View from the hilltop upon which the ruins of Montgomery Castle sit in Montgomery, Wales. It looks out Eastward over the Welsh/English border.
We have reached (approximately) the half-way mark in our seminar, Lost in the Myths of Time. While learning about the landscape, language, and identity of the Anglo-Saxons, I’ve been struck by the depth of our discussions on borders and our constant attempts to define identity. It’s fascinating, really, how deeply place influences how we define ourselves, how language can shape our worldview and culture, and how landscape, location, and language can serve as barriers between entire people groups. Exclusion is often rooted in religion, sure, but I’d argue that landscape and language have even more comprehensive, subtle, and profound effects on how people view themselves, talk about themselves, define and treat ‘the other,’ and make sense of their roles in this crazy world. What is identity? What does it mean to live in the in-between? What is home? What is freedom?
This last question is something our seminar group discussed at length over a very British dinner of roast and potatoes. Consider Wales, for instance. It is a nation resentful of being marginalized and mistreated by the English, a people that feels in many ways displaced and oppressed despite being politically “free.” I’d argue that slavery is absolutely rampant in our modern world. We are afraid to recognize it for what it is. What is it about being human that makes us constantly justify our own iniquities? Why are we always trying to make ourselves feel like we are better than such-and-such and have every right to be angry at so-and-so? We are not free. We live in a broken world. Except through Christ, we are bound to this brokenness no matter how hard we try to forgive, be kind, forget prejudice. We are enslaved to ideologies. We are enslaved to our sense of rightness, to our opinions. We are enslaved by institutions, occupations, expectations. We are physically enslaved still, too. In no way do I wish to discount the terror of America’s history of perverse institutional slavery with these remarks, but merely recognize my own shortcomings and call attention to my own blindness in failing to fully value others.
I also want to draw attention to the fact that bodily slavery still exists in America (and other places) today. Sex trafficking is slavery. It is being bought and sold, being owned, being a product. And, I encourage each reader to pause for a moment and think of someone you know who is effectively owned by someone or something that you can recognize and to which you can easily give name. It may be a relationship, a job, a belief system, or an organization that owns this person you are imagining. It’s a bold claim to call this slavery, but I think it is. We do the very things we try not to do and submit to people or ideas or systems that hold some power over us. Slavery still exists. It is a by-product of sin, of a fallen world.

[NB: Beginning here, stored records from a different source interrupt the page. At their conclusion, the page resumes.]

/-- RF_CALIBRATE, once admitted, of a port or of the SPLL (port 6) that can be calibrated becomes pending for its ASN, and one that names no ASN starts at once where it can; a port number above 6 completes BAD_COMMAND. A due run puts a receive port into CAL from now; a due run of an SPLL that is not locked puts it into BAND for 4.8 ms and every port's samples stop. A run of the SPLL that ends well locks it, one that fails lets it start locking afresh and completes CAL_FAIL; a run of a port leaves it in IDLE on its way to its commanded state and completes OK, or CAL_FAIL with the port; in every case the run is over 25 ms (6 ms for the SPLL) after its start. A step of background trim counts one step where the trim is enabled and keeps the temperature delta, and raises CAL_ADVISED once above 25 °C. -/
def Obligations.PortCalibration : Prop :=
  (∀ (r : CmdRef) (port : Nat) (s : State), goes s r 0x0202 1 = true → port ≤ 6 →
    calBusy s port (if r.asn = 0 then s.time.tb else s.time.at_ r.asn) = false → (port = 6 ∨ s.rf.spll = .locked) →
    needsTime s r.asn = false →
    let n := if r.asn = 0 then asnNow s else r.asn
    let u := admitCmd r 0x0202 1 0 (.rfCalibrate port) s
    let t := if port = 6 then withRf (fun x => { x with spllPend := some (r, n) }) u
      else modPort port (fun y => { y with calPend := some (r, n) }) u
    exec (.rfCalibrate r port) s = .next (if r.asn = 0 then calStart port n t else t)) ∧
  (∀ (r : CmdRef) (port : Nat) (s : State), goes s r 0x0202 1 = true → 6 < port →
    exec (.rfCalibrate r port) s = .next (refuse r stBad 4 0x000B (admitCmd r 0x0202 1 0 (.rfCalibrate port) s))) ∧
  (∀ (p : Nat) (r : CmdRef) (n : Nat) (s : State), coreRuns s = true → p < 4 → (portOf s p).calPend = some (r, n) → n ≤ nowFor s →
    s.rf.spll = .locked → (portOf s (partner p)).calRun = none → onAir (portOf s p) = [] →
    ∃ t, exec (.calibrateStart p) s = .next t ∧ t.rf.ports = modAt p (fun y => { y with
        calPend := none, st := .cal, trans := none, linger := none, femUntil := none, calRun := some (some r, s.time.tb) }) s.rf.ports ∧
      t.regs = s.regs ∧ t.time = s.time ∧ t.tbl = s.tbl) ∧
  (∀ (r : CmdRef) (n : Nat) (s : State), coreRuns s = true → s.rf.spllPend = some (r, n) → n ≤ nowFor s → s.rf.spll ≠ .locked →
    exec (.calibrateStart 6) s = .next { s with rf := { s.rf with
      spll := .band, spllPend := none, spllRun := some (r, s.time.tb), spllAt := s.time.tb + 4_800_000, spllFrom := s.time.tb,
      ports := s.rf.ports.map haltIn } }) ∧
  (∀ (r : CmdRef) (t0 : Nat) (s : State), s.rf.spllRun = some (r, t0) →
    exec (.calRunDone 6 true) s = .next (done r (calResult 6 2 true t0 (spllLocked
      (withRf (fun x => { x with spllRun := none }) (reach (t0 + 6_000_000) s)))))) ∧
  (∀ (r : CmdRef) (t0 : Nat) (s : State), s.rf.spllRun = some (r, t0) →
    let t := reach (t0 + 6_000_000) s
    exec (.calRunDone 6 false) s = .next (complete r stCalFail 4 6 0 (calResult 6 2 false t0 (withRf (fun x => { x with
      spllRun := none, spll := if x.refOk then .locking else .unlocked, attempts := 0, spllAt := t.time.tb + 2_000_000,
      spllFrom := t.time.tb }) t)))) ∧
  (∀ (p : Nat) (ok : Bool) (ref : Option CmdRef) (t0 : Nat) (s : State), p < 6 → (portOf s p).calRun = some (ref, t0) →
    let t := modPort p (fun y => { y with
      calRun := none, st := .idle, femRow := if isOut p then 2 else y.femRow, failed := y.failed && !ok,
      tempDelta := if ok then 0 else y.tempDelta, advised := y.advised && !ok }) (reach (t0 + 25_000_000) s)
    let u := portGo p (calResult p 1 ok t0 t)
    exec (.calRunDone p ok) s = .next (match ref, ok with
      | some r, true => done r u
      | some r, false => complete r stCalFail 4 p 0 u
      | none, _ => u)) ∧
  (∀ (p d : Nat) (s : State), s.up = true → p < 6 → d ≤ 25 →
    exec (.bgtrimStep p d) s = .next (modPort p (fun y => { y with trims := y.trims + b2n (trimOn s p), tempDelta := d }) s)) ∧
  (∀ (p d : Nat) (s : State), s.up = true → p < 6 → 25 < d → d ≤ 255 → (portOf s p).advised = false →
    exec (.bgtrimStep p d) s = .next (event 0x0105 [p, d] (modPort p (fun y => { y with
      trims := y.trims + b2n (trimOn s p), tempDelta := d, advised := true }) s)))

/-- The loss of REF_IN is counted, journaled, raises REF_LOST and enters error 0x0401; an SPLL that is locked then leaves LOCKED for UNLOCKED, one that is not locked, not OFF and not in a calibration run is put into UNLOCKED. Its return, while the SPLL is UNLOCKED, is journaled and starts LOCKING again; 1 s without it is the DEVICE_FATAL error 0x0402. A locked SPLL that unlocks with REF_IN good leaves LOCKED for LOCKING with error 0x0403, with REF_IN lost for UNLOCKED; a lock is journaled, raises SPLL_LOCK and lets the ports return; an attempt that times out goes back to BAND for another, and the third gives up. -/
def Obligations.SampleClock : Prop :=
  (∀ s : State, s.up = true → s.rf.refOk = true →
    let u := raiseErr 0x0401 1 1 0 0 0 0 (event 0x0101 [] (journal (.clock 2) { s with
      rf := { s.rf with refOk := false, refLostAt := some s.time.tb }, cnt := cntBump 0x20104 16 16 1 s.cnt }))
    (u.rf.spll = .locked → exec .refLost s = .next (spllLeave .unlocked u)) ∧
    (u.rf.spll ≠ .locked → exec .refLost s = .next { u with rf := { u.rf with
      spll := if u.rf.spll = .off ∨ u.rf.spllRun.isSome then u.rf.spll else .unlocked } })) ∧
  (∀ s : State, s.up = true → s.rf.refOk = true → s.rf.spll = .locking → s.rf.spllRun = none → s.offline 1 = false →
    s.err.busy = false → s.err.fifo.length < 60 →
    ∃ t, exec .refLost s = .next t ∧ t.rf.spll = .unlocked ∧ t.rf.refOk = false ∧ t.rf.refLostAt = some s.time.tb ∧
      (∃ e, t.err.fifo = s.err.fifo ++ [e] ∧ e.code = 0x0401 ∧ e.cls = 1) ∧ t.regs = s.regs ∧ t.tbl = s.tbl ∧ t.sch = s.sch) ∧
  (∀ s : State, s.up = true → s.rf.refOk = false → s.rf.spll = .unlocked →
    exec .refGood s = .next (journal (.clock 3) { s with rf := { s.rf with
      refOk := true, refLostAt := none, spll := .locking, attempts := 0, spllAt := s.time.tb + 2_000_000, spllFrom := s.time.tb } })) ∧
  (∀ s : State, s.up = true → s.rf.refOk = false → s.rf.spll ≠ .unlocked →
    exec .refGood s = .next (journal (.clock 3) { s with rf := { s.rf with refOk := true, refLostAt := none } })) ∧
  (∀ (t0 : Nat) (s : State), s.up = true → s.rf.refLostAt = some t0 →
    exec .refRecoveryTimeout s = .next (raiseErr 0x0402 3 14 0 0 0 0
      (withRf (fun r => { r with refLostAt := none }) (reach (t0 + 1_000_000_000) s)))) ∧
  (∀ s : State, s.up = true → s.rf.spll = .locked → s.rf.refOk = true →
    exec .spllUnlock s = .next (raiseErr 0x0403 1 1 0 0 0 0 (spllLeave .locking s))) ∧
  (∀ s : State, s.up = true → s.rf.spll = .locked → s.rf.refOk = false →
    exec .spllUnlock s = .next (spllLeave .unlocked s)) ∧
  (∀ s : State, s.up = true → (s.rf.spll = .locking ∨ s.rf.spll = .band) → s.rf.spllRun = none → s.rf.refOk = true →
    exec .spllLock s = .next (returnPorts (event 0x0103 [] (journal (.clock 0) { s with rf := { s.rf with
      spll := .locked, attempts := 0, failed := false } })))) ∧
  (∀ s : State, s.up = true → s.rf.spll = .locking → s.rf.spllRun = none → s.rf.attempts < 2 →
    ∃ t, exec .spllLockTimeout s = .next t ∧ t.rf.spll = .band ∧ t.rf.attempts = s.rf.attempts + 1 ∧
      t.rf.spllAt = max s.time.tb s.rf.spllAt + 4_800_000 ∧ t.regs = s.regs ∧ t.cnt = s.cnt) ∧
  (∀ s : State, s.up = true → s.rf.spll = .band → s.rf.spllRun = none → s.rf.attempts < 2 →
    ∃ t, exec .spllLockTimeout s = .next t ∧ t.rf.spll = .band ∧ t.rf.attempts = s.rf.attempts + 1 ∧
      t.rf.spllAt = max s.time.tb (s.rf.spllAt + 2_000_000) + 4_800_000 ∧ t.regs = s.regs ∧ t.cnt = s.cnt) ∧
  (∀ s : State, s.up = true → (s.rf.spll = .locking ∨ s.rf.spll = .band) → s.rf.spllRun = none → 2 ≤ s.rf.attempts →
    exec .spllLockTimeout s = .next (spllGiveUp (reach (lockEnd s) s)))

/-- A channel slot near a carrier that is about to start becomes DEAF, PRE before the carrier, and a frame in progress on it is lost as DEAF_LOST; it is DEAF no more POST after the carrier has ended, or at once when the carrier never started. A receive port that clips is paused until HANG has passed, counting one clip event, and frames chosen on it are lost as CLIP_LOST, each counted; then the pause is over. (That a clip of a paused port is no further event, and that only a frame whose SFD has come is a frame in progress, are the model's, log entries 104 and 99.) While the coexistence wires are enabled, a grant that has been denied for 5 s sets FAULT in RFTX_COEXCFG, keeps that register's other bits, and raises COEX_FAULT; once the grant is given again after that, COEX_CLEAR is raised and the denial is over, while FAULT stays until it is written. -/
def Obligations.DeafClippingAndCoexistence : Prop :=
  ((∀ (ch id : Nat) (t : Tx) (s : State), txAt s id = some t → t.phase ≠ .ackWait → deafens s t.port t.freq ch = true →
    s.rf.deaf.any (fun d => d.ch == ch && d.id == id) = false →
    exec (.channelDeafStart ch id) s = .next (loseLocks (fun d => d.ch == ch) 1
      { reach (t.start - deafPre s) s with
        rf := { s.rf with deaf := s.rf.deaf ++ [⟨ch, id, max s.time.tb (t.start - deafPre s), none⟩] } })) ∧
  (∀ (ch id u : Nat) (d : DeafRec) (s : State), s.rf.deaf.find? (fun d => d.ch == ch && d.id == id) = some d → d.until_ = some u →
    exec (.channelDeafEnd ch id) s = .next (deafClose (fun d => d.ch == ch && d.id == id) (reach u s))) ∧
  (∀ (ch id : Nat) (d : DeafRec) (s : State), s.rf.deaf = [d] → d.ch = ch → d.id = id → d.until_ = none → txAt s id = none →
    ∃ t, exec (.channelDeafEnd ch id) s = .next t ∧ t.rf = { s.rf with deaf := [] } ∧ t.time = s.time ∧ t.regs = s.regs ∧ t.cnt = s.cnt) ∧
  (∀ (p : Nat) (s : State), p < 4 → (portOf s p).st = .on →
    let hit := fun (d : Demod) => d.lock.sfd.any (fun x => x.port == p)
    exec (.clipDetect p) s = .next (bumpN (0x40040 + 4 * p) (s.rx.locks.filter hit).length
      (bumpIf (!(portOf s p).clipping) (0x40030 + 4 * p) (loseLocks hit 2 (modPort p (fun y => { y with
        clipping := true, clipUntil := s.time.tb + 1000 * s.regF 0x4001C 31 24 }) s))))) ∧
  (∀ (p : Nat) (s : State), (portOf s p).clipping = true →
    exec (.clipHangExpire p) s =
      .next (modPort p (fun y => { y with clipping := false }) (reach (portOf s p).clipUntil s)))) ∧
  ((∀ s : State, s.up = true → coexEn s = true → (s.rf.grant = true ∨ s.regB 0x50020 16 = false) →
    let t0 := s.rf.denied.getD s.time.tb
    exec .coexFault s = .next (event 0x0106 []
      (({ reach (t0 + 5_000_000_000) s with rf := { s.rf with grant := false, denied := some t0 } }).setReg
        0x50020 (s.reg 0x50020 ||| 0x10000)))) ∧
  (∀ (t0 : Nat) (s : State), s.up = true → s.rf.denied = some t0 → t0 + 5_000_000_000 ≤ s.time.tb →
    exec .coexClear s = .next (event 0x0107 [] { s with rf := { s.rf with grant := true, denied := none } })))

/-- RF_BANK_APPLY, once admitted with no other apply pending and its ASN (0: the current ASN and 2) far enough ahead, whose staged configuration passes its checks, computes the profiles' OBW words, keeps a snapshot of the staging set with them for its ASN and withdraws the staged transmissions of R554; the active configuration stays as it is until then, but becomes active at once while the timebase is not loaded. A configuration that fails a check completes BAD_COMMAND with CHB_APPLYERR and CHB_APPLYDET naming it, and nothing of it becomes active; one that comes while another is pending completes BUSY. At its ASN the whole snapshot becomes the active configuration, and no register, table or cell changes. (That the OBW words are computed at the command is the model's reading, log entry 110.) -/
def Obligations.BankApply : Prop :=
  (∀ (r : CmdRef) (s : State), goes s r 0x0203 1 = true → needsTime s r.asn = false → s.bank.apply = none → tooSoon s r.asn = false →
    checkSnapshot (snapGet (stagingNow s)) = none →
    let w := obwWords (snapGet (stagingNow s))
    let a : Apply := ⟨r, namedAsn s r.asn, putWords w (stagingNow s)⟩
    let t := withdraw (namedAsn s r.asn) (fun _ => true) { admitCmd r 0x0203 1 0 .rfBankApply s with
      regs := putWords w s.regs, bank := ⟨some a, 0, 0⟩ }
    exec (.rfBankApply r) s = .next (if s.time.loaded then t else activate a t)) ∧
  (∀ (r : CmdRef) (f : ApplyFail) (s : State), goes s r 0x0203 1 = true → needsTime s r.asn = false → s.bank.apply = none →
    tooSoon s r.asn = false → checkSnapshot (snapGet (stagingNow s)) = some f →
    exec (.rfBankApply r) s = .next (complete r stBad (applyUnit f.typ) (applyErrOf f + applyDetOf f * 2 ^ 32) (0x100 + f.reason)
      { admitCmd r 0x0203 1 0 .rfBankApply s with bank := { s.bank with applyErr := applyErrOf f, applyDet := applyDetOf f } })) ∧
  (∀ (r : CmdRef) (a : Apply) (s : State), goes s r 0x0203 1 = true → needsTime s r.asn = false → s.bank.apply = some a →
    exec (.rfBankApply r) s = .next (refuse r stBusy 4 0 (admitCmd r 0x0203 1 0 .rfBankApply s))) ∧
  (∀ (a : Apply) (s : State), coreRuns s = true → s.bank.apply = some a → a.asn ≤ nowFor s →
    ∃ t, exec .bankApplyActivate s = .next t ∧ t.active = a.snap ∧ t.bank = { s.bank with apply := none } ∧
      t.regs = s.regs ∧ t.tbl = s.tbl ∧ t.sch = s.sch ∧ t.sec = s.sec ∧ t.time = s.time ∧ t.rf = s.rf ∧
      t.rx.locks = s.rx.locks.filter (fun d => !slotChanged s.act (snapGet a.snap) d.ch))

We are incredibly selfish creatures, often squashing others without even realizing it in order to further our own sense of security. It’s engrained in our human experience. And it is wrong. Traumatic. Terrifying. And yet, life can still be so so good. So sweet. So lovely. So beautiful. And it is this dualism that I have grappled with whilst on this trip. Nothing is perfect. Much is beautiful. Everything is complex and complicated and confusing, and yet, when we digest moments, slices of profound experience, flickers of glory, I know there is a God, I know that striving is worthwhile despite my failures, and that it is worth going on. We must not despair, but take the time to recognize that we are free in Christ, but sojourners in a world corrupt and tainted by selfishness and sin. And all this was stirred up over dessert and a discussion of Offa's Dyke.
“Why, then, did God give them free will? Because free will, though it makes evil possible, is also the only thing that makes possible any love or goodness or joy worth having.” –C.S. Lewis
*These are just my thoughts. I’m reading Mere Christianity right now and C.S. Lewis has a great section on free will if you’re interested in further reading.